Step 3: Collect $\frac{dy}{dx}$ terms

$x\frac{dy}{dx} + 3y^2\frac{dy}{dx} = -y$

$\frac{dy}{dx}(x + 3y^2) = -y$

$\frac{dy}{dx} = \frac{-y}{x + 3y^2}$

Finding Slopes of Tangent Lines

We can use implicit differentiation to find slopes at specific points!

Example: Circle Equation

For $x^2 + y^2 = 25$, we found $\frac{dy}{dx} = -\frac{x}{y}$

Find the slope at point $(3, 4)$:

$\frac{dy}{dx}\bigg|_{(3,4)} = -\frac{3}{4}$

Find the slope at point $(0, 5)$:

$\frac{dy}{dx}\bigg|_{(0,5)} = -\frac{0}{5} = 0$ (horizontal tangent!)

Find the slope at point $(5, 0)$:

$\frac{dy}{dx}\bigg|_{(5,0)} = -\frac{5}{0}$ → undefined (vertical tangent!)

⚠️ Common Mistakes

Mistake 1: Forgetting dy/dx

❌ $\frac{d}{dx}[y^2] = 2y$ ✅ $\frac{d}{dx}[y^2] = 2y\frac{dy}{dx}$

Mistake 2: Not Using Product Rule

❌ $\frac{d}{dx}[xy] = y$ ✅ $\frac{d}{dx}[xy] = y + x\frac{dy}{dx}$

Mistake 3: Forgetting to Solve for dy/dx

Don't stop after differentiating - you must isolate $\frac{dy}{dx}$!

Mistake 4: Arithmetic Errors

When solving for $\frac{dy}{dx}$, collect ALL terms with $\frac{dy}{dx}$ on one side.

Special Cases

Horizontal Tangents

Occur when $\frac{dy}{dx} = 0$

Set the numerator equal to zero and solve.

Vertical Tangents

Occur when $\frac{dy}{dx}$ is undefined

Set the denominator equal to zero and solve.

Second Derivatives

You can differentiate implicitly twice to find $\frac{d^2y}{dx^2}$!

After finding $\frac{dy}{dx}$, differentiate the entire equation again (treating $\frac{dy}{dx}$ as a function).

When to Use Implicit Differentiation

Use implicit differentiation when:

1. Equation can't be solved for $y$ (or it's very difficult)
2. Circles, ellipses, hyperbolas - standard conic sections
3. Equations with $y$ on both sides or mixed with $x$
4. Finding tangent lines to implicit curves
5. Related rates problems (coming up next!)

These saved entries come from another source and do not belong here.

-- ==== Sys2Proof/Machine/Collect.lean ====
section
/-! DEFINITION. The work of a collective: how data divides into parts and segments (R198), local contributions (R201), hops
and results (R177 to R180, R202), agreements (R208 to R210), exchanges (R213, R214). -/

namespace Sys2Proof.Machine

open Sys2Proof

/-! ## Parts and segments (R198) -/

/-- D in bytes, and in lines. -/
def cdBytes (d : Nat) : Nat := cdCount d * elemBits (cdFmt d) / 8
def cdLines (d : Nat) : Nat := cdBytes d / 64

/-- Lines of the data set that a phase moves: exponent bytes in the pre-pass, every member's block in ALLGATHER. -/
def setLines (d : Nat) (pre : Bool) : Nat :=
  if pre then (cdLines d + 63) / 64 else if cdOp d = 4 then cdN d * cdLines d else cdLines d

/-- The rank that a line of the data set belongs to: equal runs of lines in rank order, the last ones shorter where the
lines do not divide (DEDUCED; log entry 30). -/
def ownerOf (d : Nat) (pre : Bool) (l : Nat) : Nat :=
  let n := (setLines d pre + cdN d - 1) / cdN d
  if n = 0 then 0 else l / n

/-- Whether two ranks have the same coordinates on the first `i` of A0, A1, A2. -/
def agreeOn (d a b i : Nat) : Bool := ((cdAxes d).take i).all fun x => coord d a x == coord d b x

/-- The lines that a member works on before the phase on the `i`-th of A0, A1, A2 in a reduce-scatter, ascending. -/
def heldLines (d : Nat) (pre : Bool) (rank i : Nat) : List Nat :=
  (upFrom 0 (setLines d pre)).filter fun l => agreeOn d (ownerOf d pre l) rank i

/-- The axis of a phase. -/
def Phase.axis (ph : Phase) (d : Nat) : Nat := (cdAxes d).getD ph.ax 0

/-- Part `j` of a phase's ring: the lines that end at, or come from, its member with coordinate `j`. -/
def partLines (d : Nat) (ph : Phase) (rank j : Nat) : List Nat :=
  if ph.kind = 2 then upFrom 0 (cdLines d)
  else (heldLines d ph.pre rank ph.ax).filter fun l => coord d (ownerOf d ph.pre l) (ph.axis d) == j

/-- The coordinates whose parts a phase has: ROOT's in a broadcast, and none outside the rings that it has reached. -/
def phaseParts (d : Nat) (ph : Phase) (rank : Nat) : List Nat :=
  if ph.kind = 3 then []
  else if ph.kind = 2 then
    if ((cdAxes d).drop (ph.ax + 1)).all fun x => coord d rank x == coord d (cdRoot d) x then [coord d (cdRoot d) (ph.axis d)]
    else []
  else upFrom 0 (cdDim d (ph.axis d))

/-- Wire lines per line: two where partials travel as integers (R179, R202). -/
def wireFactor (d : Nat) (ph : Phase) : Nat := if ph.kind = 0 ∧ cdWide d ∧ ¬ ph.pre then 2 else 1

/-- A segment (R198): its number in the phase, its number among those of its own descriptor, its descriptor and part, its first
wire line within the part, and its number of wire lines. -/
structure Seg where
  num : Nat
  own : Nat
  desc : Nat
  part : Nat
  first : Nat
  count : Nat
deriving DecidableEq, Repr

/-- Number segments of a phase one after another: each as its number in its descriptor, its descriptor, part, first wire line and
count. -/
def numberSegs : Nat → List (Nat × Nat × Nat × Nat × Nat) → List Seg
  | _, [] => []
  | n, (o, d, j, f, c) :: r => ⟨n, o, d, j, f, c⟩ :: numberSegs (n + 1) r

/-- The segments of descriptor `i` in a phase at a member: parts in order of coordinate, 1,024 wire lines each but for the last of
a part. A descriptor that is not wide has none in the pre-pass. -/
def ColEntry.descSegs (e : ColEntry) (ph : Phase) (i : Nat) : List (Nat × Nat × Nat × Nat × Nat) :=
  let d := (e.descs.getD i 0).toNat
  let l := if ph.pre ∧ ¬ cdWide d then [] else
    ((phaseParts d ph e.rank).map fun j =>
      let n := wireFactor d ph * (partLines d ph e.rank j).length
      (upFrom 0 ((n + 1023) / 1024)).map fun k => (i, j, 1024 * k, min 1024 (n - 1024 * k))).flatten
  (upFrom 0 l.length).zip l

💡 Pro Tip: Even if you CAN solve for $y$, implicit differentiation is often faster!

Why It Works

Implicit differentiation works because of the Chain Rule.

When we write $y$, we really mean $y(x)$ - a function of $x$.

So when we differentiate $y^2$: $\frac{d}{dx}[y^2] = \frac{d}{dx}[(y(x))^2] = 2y(x) \cdot y'(x) = 2y\frac{dy}{dx}$

It's just the Chain Rule in disguise!

📝 Practice Strategy

1. Differentiate both sides with respect to $x$
2. Remember the Chain Rule for every $y$ term
3. Use Product Rule when $x$ and $y$ are multiplied
4. Collect all $\frac{dy}{dx}$ terms on one side
5. Factor out $\frac{dy}{dx}$
6. Solve by dividing
7. Simplify your final answer

$2x + 2y\frac{dy}{dx} = 0$

(Remember: $\frac{d}{dx}[y^2] = 2y\frac{dy}{dx}$ by chain rule)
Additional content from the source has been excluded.